Set down each line from the start of the material exactly, please, up to and including the one that contains "namespace Sys2Proof.Tests".

+++

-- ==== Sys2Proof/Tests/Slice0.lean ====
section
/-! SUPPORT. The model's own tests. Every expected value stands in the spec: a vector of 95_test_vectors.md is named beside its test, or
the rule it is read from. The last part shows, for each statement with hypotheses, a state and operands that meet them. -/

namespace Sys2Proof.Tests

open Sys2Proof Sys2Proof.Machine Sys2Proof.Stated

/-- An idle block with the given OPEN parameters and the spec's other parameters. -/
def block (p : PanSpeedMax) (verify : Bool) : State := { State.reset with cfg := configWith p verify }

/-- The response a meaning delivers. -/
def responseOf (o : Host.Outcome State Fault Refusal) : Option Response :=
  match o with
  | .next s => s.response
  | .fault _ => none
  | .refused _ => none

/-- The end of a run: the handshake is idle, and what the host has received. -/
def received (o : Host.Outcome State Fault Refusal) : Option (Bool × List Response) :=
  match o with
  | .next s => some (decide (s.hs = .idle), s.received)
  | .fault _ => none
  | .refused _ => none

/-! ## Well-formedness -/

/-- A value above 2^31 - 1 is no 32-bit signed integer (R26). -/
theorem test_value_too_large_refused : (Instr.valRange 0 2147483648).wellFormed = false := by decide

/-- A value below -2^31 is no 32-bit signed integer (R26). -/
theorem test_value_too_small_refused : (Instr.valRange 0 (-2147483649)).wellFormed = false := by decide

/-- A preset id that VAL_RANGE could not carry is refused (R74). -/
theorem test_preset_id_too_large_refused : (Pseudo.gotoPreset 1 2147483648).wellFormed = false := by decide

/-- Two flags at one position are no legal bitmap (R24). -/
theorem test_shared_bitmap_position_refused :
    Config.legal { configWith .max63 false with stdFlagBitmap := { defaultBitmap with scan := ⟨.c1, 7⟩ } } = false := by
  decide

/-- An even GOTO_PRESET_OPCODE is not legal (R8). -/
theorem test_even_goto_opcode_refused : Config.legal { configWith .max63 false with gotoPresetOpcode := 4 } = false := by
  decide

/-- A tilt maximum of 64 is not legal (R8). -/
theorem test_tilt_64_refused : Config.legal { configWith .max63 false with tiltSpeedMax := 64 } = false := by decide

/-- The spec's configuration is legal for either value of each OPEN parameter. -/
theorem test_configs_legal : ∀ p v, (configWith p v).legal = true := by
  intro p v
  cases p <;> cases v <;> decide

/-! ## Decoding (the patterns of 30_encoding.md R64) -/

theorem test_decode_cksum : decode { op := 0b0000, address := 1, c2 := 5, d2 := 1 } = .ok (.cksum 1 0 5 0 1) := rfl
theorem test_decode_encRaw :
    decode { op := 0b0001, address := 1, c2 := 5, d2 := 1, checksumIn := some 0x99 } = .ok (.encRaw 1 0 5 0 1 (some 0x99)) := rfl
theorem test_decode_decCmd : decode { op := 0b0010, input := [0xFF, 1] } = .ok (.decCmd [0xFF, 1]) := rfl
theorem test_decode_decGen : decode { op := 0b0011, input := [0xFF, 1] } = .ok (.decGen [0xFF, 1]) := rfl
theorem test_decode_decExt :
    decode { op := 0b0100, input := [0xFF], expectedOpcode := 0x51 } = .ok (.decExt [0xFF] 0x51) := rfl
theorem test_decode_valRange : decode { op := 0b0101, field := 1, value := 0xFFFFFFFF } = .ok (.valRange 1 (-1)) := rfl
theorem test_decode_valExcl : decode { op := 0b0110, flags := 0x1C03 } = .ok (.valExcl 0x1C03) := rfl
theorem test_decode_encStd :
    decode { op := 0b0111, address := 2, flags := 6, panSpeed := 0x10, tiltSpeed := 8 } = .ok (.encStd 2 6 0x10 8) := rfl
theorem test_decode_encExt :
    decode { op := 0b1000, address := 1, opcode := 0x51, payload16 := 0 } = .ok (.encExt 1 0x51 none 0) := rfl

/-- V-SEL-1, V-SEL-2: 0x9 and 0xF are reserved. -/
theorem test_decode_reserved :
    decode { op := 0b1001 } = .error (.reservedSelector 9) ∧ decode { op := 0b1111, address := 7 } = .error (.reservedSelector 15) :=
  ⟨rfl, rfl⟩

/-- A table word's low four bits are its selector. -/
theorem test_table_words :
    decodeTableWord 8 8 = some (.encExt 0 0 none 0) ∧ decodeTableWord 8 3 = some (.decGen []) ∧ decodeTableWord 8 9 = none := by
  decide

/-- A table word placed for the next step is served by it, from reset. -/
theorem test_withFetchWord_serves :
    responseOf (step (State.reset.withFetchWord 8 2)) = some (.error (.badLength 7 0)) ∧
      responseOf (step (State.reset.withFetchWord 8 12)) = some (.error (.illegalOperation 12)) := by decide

+++

WRITTEN SOLUTION:
-- ==== Sys2Proof/Tests/Slice0.lean ====
section
/-! SUPPORT. The model's own tests. Every expected value stands in the spec: a vector of 95_test_vectors.md is named beside its test, or
the rule it is read from. The last part shows, for each statement with hypotheses, a state and operands that meet them. -/

namespace Sys2Proof.Tests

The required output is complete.